[Stored items]

--------------------

/-- `IdctBlkRejectsBadBlocks`: one entry 2048 or -2049 among written ones; the last entry never written. -/
theorem witness_bad_blocks :
    (∀ i, i < 64 → (coefficients fun i => if i = 5 then 2048 else 0).read i ≠ none) ∧
    (5 < 64 ∧ (coefficients fun i => if i = 5 then 2048 else 0).read 5 = some 2048 ∧ 2047 < (2048 : BitVec 16).toInt) ∧
    (63 < 64 ∧ (coefficients fun i => if i = 63 then -2049 else 0).read 63 = some (-2049) ∧
      (-2049 : BitVec 16).toInt < -2048) ∧
    (63 < 64 ∧ Memory.read ((coefficients fun _ => 0).take 63) 63 = none ∧
      ∀ j, j < 63 → Memory.read ((coefficients fun _ => 0).take 63) j ≠ none) := by decide +kernel

/-- `RndShiftRoundsToNearestTiesAway`: the smallest shift, and a tie. -/
theorem witness_rndShift :
    1 ≤ 1 ∧ 2 * |(-3 : Int) - rndShift (-3) 1 * 2 ^ 1| = 2 ^ 1 := by decide

/-- `IdctIsOddSymmetric`: a kernel that is linear before rounding and is not the spec's. -/
theorem witness_kernel : Config.Kernel.Admissible { network := fun v => v } := fun _ _ => rfl

/-- `IdctOutputsAreBounded`: the largest inputs of the column pass. -/
theorem witness_column_inputs :
    ∀ k : Fin 8, |(⟨122424, -122424, 0, 122424, 0, 0, -122424, 122424⟩ : Vec8 Int).get k| ≤ 122424 := by decide

/-- `IdctOutputsAreBounded`: the block that attains the bound. -/
theorem witness_bounds :
    let row : Vec8 Int := ⟨-2048, -2048, -2048, -2048, -2048, -2048, -2048, -2048⟩
    let b : Block := ⟨row, row, row, row, row, row, row, ⟨2047, 2047, 2047, 2047, 2047, 2047, 2047, 2047⟩⟩
    ∀ y x : Fin 8, -2048 ≤ (b.get y).get x ∧ (b.get y).get x ≤ 2047 := by decide

/-- `IdctUnitLeavesCursorAndMvrAlone`. -/
theorem witness_idct :
    (isIdct (.cbWr 63 1) = true ∧ ∃ t, exec (.cbWr 63 1) State.reset = .next t) ∧
      (isIdct (.cbRd 0) = true ∧ (∃ t, exec (.cbRd 0) { State.reset with cb := [(0, 1)] } = .next t) ∧
        ∃ idx, Instr.cbRd 0 = .cbRd idx) :=
  ⟨⟨rfl, _, rfl⟩, ⟨rfl, ⟨_, rfl⟩, _, rfl⟩⟩

/-- `NopDoesNothing`: each clause. -/
theorem witness_nop : (0x00FFFFFF : Word).extractLsb' 24 8 = 0x00#8 ∧ State.reset.err = false ∧ failed.err = true := by
  decide

/-- `ErrorStateRefusesEverythingButStatus`: a command, a codeword and a DC field. -/
theorem witness_error_state :
    failed.err = true ∧
      (Instr.idctBlk ≠ .status ∧ ∀ n, Instr.idctBlk.ctx ≠ .residual n) ∧
      (Instr.tMbaStuffing ≠ .status ∧ ∀ n, Instr.tMbaStuffing.ctx ≠ .residual n) ∧
      (Instr.dcDiffSize8 0 ≠ .status ∧ ∀ n, (Instr.dcDiffSize8 0).ctx ≠ .residual n) :=
  ⟨rfl, ⟨by decide, fun _ h => nomatch h⟩, ⟨by decide, fun _ h => nomatch h⟩, ⟨by decide, fun _ h => nomatch h⟩⟩

/-- `FirstErrorIsRecordedPrecisely`: an error of the VLD (P3, step 3) and one of the MVR (VR8). -/
theorem witness_first_error :
    (Instr.vldMba.ctx = .command ∧ (onStream (code 22 0b0000000111100000001001)).err = false ∧
      ∃ t, exec .vldMba (onStream (code 22 0b0000000111100000001001)) = .next t ∧ t.err = true) ∧
    ((Instr.mvrCalcF 1 0 1 0).ctx = .command ∧ State.reset.err = false ∧ isVld (.mvrCalcF 1 0 1 0) = false ∧
      ∃ t, exec (.mvrCalcF 1 0 1 0) State.reset = .next t ∧ t.err = true) :=
  ⟨⟨rfl, rfl, _, rfl, rfl⟩, ⟨rfl, rfl, rfl, _, rfl, rfl⟩⟩

/-- `OnlyResetLeavesTheErrorState`: a refused command, and a host's read. -/
theorem witness_error_kept :
    failed.err = true ∧
      ((∃ t, step (given 0x20000005 failed) = .next t) ∧ (∀ rest, (given 0x20000005 failed).port ≠ .reset :: rest) ∧
        ∀ w rest, (given 0x20000005 failed).port ≠ .resetDuring w :: rest) ∧
      ∃ t, step { failed with port := [.bitRead 8] } = .next t :=
  ⟨rfl, ⟨⟨_, rfl⟩, (fun _ h => nomatch h), (fun _ _ h => nomatch h)⟩, ⟨_, rfl⟩⟩

/-- `EveryCommandGivesOneResponse`. -/
theorem witness_response : Instr.nop.ctx = .command ∧ ∃ t, exec .nop State.reset = .next t := ⟨rfl, _, rfl⟩

/-- A state in use: a cursor inside the stream, both directions set up, coefficients written, an error recorded. -/
def busy : State :=
  { failed with
    mvrF := setUp 64 6 true (-1024) 1023, mvrB := setUp 1 0 false 15 (-16), cb := [(0, 5), (63, 0xF800)]
    port := [.command 0x09000000, .reset] }

/-- The same after a reset, on a stream with an end of block at the cursor. -/
def ready : State := { resetEvent busy with bs := code 11 0 ++ code 17 0b10000000000000000 }

theorem busy_inv : busy.Inv :=
  ⟨by decide, by decide, wf_setUp, ⟨by decide, by decide, by decide, by decide, by decide⟩, ⟨by decide, by decide, by decide⟩⟩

--------------------

About this task:
Some lines above hold the word "given". Copy all of them.

Written answer:
      ((∃ t, step (given 0x20000005 failed) = .next t) ∧ (∀ rest, (given 0x20000005 failed).port ≠ .reset :: rest) ∧
        ∀ w rest, (given 0x20000005 failed).port ≠ .resetDuring w :: rest) ∧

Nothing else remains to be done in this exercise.